[Collected data]
'''

-- ==== Sys2Proof/Machine/Preempt.lean ====
section
/-! DEFINITION. Pre-emption, the context image, restore and debug (chapter 19). -/

namespace Sys2Proof.Machine

/-! ### The group and what it holds -/

/-- The context that a group keeps across a save: one that is not STOPPING. -/
def keptCtx (s : State) (c g : Nat) : Option Nat :=
  (groupCtx s c g).filter fun n => (s.ctx (coreVat c) n).st ≠ .stopping
/-- The windows that a context holds. -/
def ctxWindows (s : State) (v : Nat) (n : Option Nat) : List (Nat × Window) := match n with
  | some n => (s.vat v).wins.filter fun w => w.2.holders.contains n
  | none => []

def padTo64 (n : Nat) : Nat := (n + 63) / 64 * 64
/-- Bytes of a wave record (19 R420). -/
def recordLen (r : List Word) (i : Nat) : Nat := if i < recFull r then 1536 + 128 * recVregs r else 1536
/-- Where the sections of an image start: wave records, scratch, tags, engines, events, context, windows; and
its length. -/
structure ImageMap where
  waves : List Nat
  scratch : Nat
  tags : Nat
  engines : Nat
  events : Nat
  ctx : Nat
  wins : Nat
  len : Nat
deriving DecidableEq, Repr

/-- The sections of an image (19 R420). -/
def imageMap (r : List Word) (slen : Nat) (ctx : Bool) (sizes : List Nat) : ImageMap :=
  let (ws, scratch) := (List.range (recFull r + recNarrow r)).foldl (fun (a : List Nat × Nat) i => (a.1 ++ [a.2], a.2 + recordLen r i)) ([], 64)
  let tags := padTo64 (scratch + slen)
  let engines := padTo64 (tags + slen / 128)
  let events := engines + 2560
  let c := events + 256
  let w := if ctx then c + 2048 else c
  ⟨ws, scratch, tags, engines, events, c, w, if sizes = [] then w else w + 64 + (sizes.map (1024 * ·)).sum⟩

/-- The sections of a group's image as it stands. -/
def groupMap (s : State) (id : Nat) : ImageMap :=
  match Tbl.get? s.groups id with
  | none => imageMap [] 0 false []
  | some g =>
    let n := keptCtx s g.core id
    imageMap (((s.grid? g.grid).map (·.record)).getD []) g.slen n.isSome ((ctxWindows s (coreVat g.core) n).map (·.2.sizeu))

/-! ### Writing an image (19 R420 to R422) -/

/-- A section's bytes padded with zeros to a length. -/
def fill (n : Nat) (bs : List Byte) : List Byte := bs ++ List.replicate (n - bs.length) 0
def word8 (n : Nat) : List Byte := bytesOf 8 n
def capBytes (c : Cap) : List Byte := bytesOf 8 c.lo.toNat ++ bytesOf 8 c.hi.toNat
def msgBytes (m : FaultMsg) : List Byte := word8 m.m0.toNat ++ word8 m.m1.toNat ++ word8 m.m2.toNat ++ word8 m.m3.toNat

'''

What to produce
Pull together all lines from the data that mention the word "Machine".

Response for this exercise
-- ==== Sys2Proof/Machine/Preempt.lean ====
namespace Sys2Proof.Machine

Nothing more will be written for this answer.